Posted February 26, 2015

The Electron is an Arduino-like cellular development kit for creating cellular-connected electronics projects and products. It comes with a SIM card, so the board will be able to send messages to a central server, almost anywhere in the world without Wi-Fi. It works like an Arduino. It runs a single application, which you can write using Wiring (Arduino’s programming language) or C/C++, or ARM assembly. It’s open source.

A closer look at the Electron

It’s a circuit board about the size of your thumb, that fits in a breadboard and consists of a microcontroller, a cellular modem, voltage regulator, buttons, LED, antenna, SIM card slot, crystal, resistors, capacitors, inductors.


  • STM32F205 ARM Cortex M3 microcontroller
  • 1MB Flash, 128K RAM
  • Cellular modem: U-Blox SARA U-series (3G) or G-series (2G)
  • 36 pins total: 28 GPIOs (D0-D13, A0-A13), plus TX/RX, 2 GNDs, VIN, VBAT, WKP, 3V3, RST
  • Board dimensions: 2.0″ x 0.8″ x 0.3″ (0.5″ including headers)

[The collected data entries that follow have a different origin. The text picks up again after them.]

/-- A journal whose newest charge for the mark has an older one before it and a payment behind it, and one without a charge. -/
theorem witness_QuoteAnswers_newest :
    let c : Charge :=
      { mark := ['A'], cls := .cargo, account := 0, transit := 31, generation := 0, share := 1
        parts := formParts Tariff.powerOn.cargo 850 1200 1 false, night := false, anomaly := false }
    let older : JournalEntry := { seq := 0, kind := .charge c, stamp := none }
    let newer : JournalEntry := { seq := 1, kind := .charge c, stamp := none }
    let pay : JournalEntry := { seq := 2, kind := .payment 5 1000, stamp := none }
    Accounts.journal { base.acc with journal := [older, newer, pay] } = [older] ++ newer :: [pay]
      ∧ Accounts.newestCharge { base.acc with journal := [older, newer, pay] } ['A'] = some newer
      ∧ Accounts.newestCharge { base.acc with journal := [pay] } ['A'] = none := by decide +kernel

/-- A kind of each list of the table. -/
theorem witness_RightsOfEachRole :
    40 ∈ [1, 2, 3, 4, 5, 6, 7, 8, 9, 40] ∧ 30 ∈ [10, 11, 12, 13, 14, 15, 16, 17, 20, 22, 23, 24, 25, 27, 28, 29, 30]
      ∧ 26 ∈ [18, 26] ∧ 21 ∈ [19, 21] ∧ 38 ∈ [31, 32, 33, 34, 35, 36, 37, 38] := by decide

/-- The settlement of T31 has a charge. -/
theorem witness_ChargeFormed :
    ((withTransit base (transitOf .moving (some (moveOf .exit 2 .await)))).settlement
      (transitOf .moving (some (moveOf .exit 2 .await)))).charges.length = 1 := by decide +kernel

/-- Nothing handed over; a queued head that may start and one that may not; a transit in WAITING_NEXT at an inner and at the last chamber, with the next chamber free and held. -/
theorem witness_FollowingWork :
    let next (c : Nat) : Transit := { transitOf .waitingNext none with held := [c] }
    let s := withTransit base (transitOf .queued none)
    (base.agenda = [] ∧ base.callDue = false)
    ∧ (s.arb.queue.head?.bind s.transit = some (transitOf .queued none) ∧ (transitOf .queued none).state = .queued
      ∧ s.auth.mode = .service ∧ (∀ x ∈ s.table, x.held ≠ [] → x.dir = (transitOf .queued none).dir) ∧ (∀ x ∈ s.table, 1 ∉ x.held))
    ∧ ((withTransit hold (transitOf .queued none)).auth.mode ≠ .service)
    ∧ ((withTransit base (next 1)).transit 31 = some (next 1) ∧ (next 1).state = .waitingNext ∧ (next 1).held = 1 :: []
      ∧ (1 ≠ base.count) ∧ (∀ x ∈ (withTransit base (next 1)).table, 2 ∉ x.held))
    ∧ ((withTransit base (next 2)).transit 31 = some (next 2) ∧ (2 = base.count))
    ∧ (∃ x ∈ State.table { withTransit base (next 1) with table := [next 1, { next 2 with id := 32 }] }, 2 ∈ x.held) := by
  decide +kernel

/-- The last and an inner passage of a walk, a chamber with a holder and without, records that are STALE and a check that passes; a walk that is formed and one that is blocked; a request wanted into a free slot and into one that is taken. -/
theorem witness_FollowingWork_cascade :
    let held (c : Nat) : State := { base with table := [{ transitOf .waitingNext none with held := [c] }] }
    let level := withMean (withMean base 1 3000) 2 3000
    let t := transitOf .moving (some (moveOf .entry 0 .equalise))
    (base.count = 2 ∧ (2 ≤ 3) ∧ (1 ≤ 1) ∧ (∃ x ∈ (held 2).table, 2 ∈ x.held) ∧ base.table = [])
    ∧ ((base.sensor 1).level.stale = true ∧ (level.sensor 1).level.stale = false ∧ (level.sensor 2).level.stale = false
      ∧ level.overflowPasses (level.receiver 1) (level.predictedLevel 1) = true)
    ∧ (base.walk .down 1 = .formed [1, 2] ∧ [1, 2].reverse = 2 :: [1] ∧ (held 2).walk .down 1 = .blocked 2
      ∧ base.walk .up 2 = .formed [1, 0] ∧ (held 1).walk .up 2 = .blocked 1)
    ∧ ((withTransit base t).transit 31 = some t ∧ t.move = some (moveOf .entry 0 .equalise) ∧ (0 < 4)
      ∧ (withTransit base t).auth.mode = .service ∧ t.ops = [] ∧ ((withTransit base t).passage 0).slot = none
      ∧ ((withOp (withTransit base t) 0 (opOf .manual none .flowing)).passage 0).slot.isSome = true) := by
  decide +kernel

It comes in 2G and 3G options with the boards costing $39 and $59 respectively. It comes with a SIM card and Spark will act as an MVNO (Mobile Virtual Network Operator). They’re offering 1MB of data for $2.99 a month (you should be able to send and receive 20,000 messages per month) and it will work in the U.S., Canada, and Europe.

The project is on the Kickstarter and already have reached the goal of $30,000 pledges. The estimated delivery date is October 2015.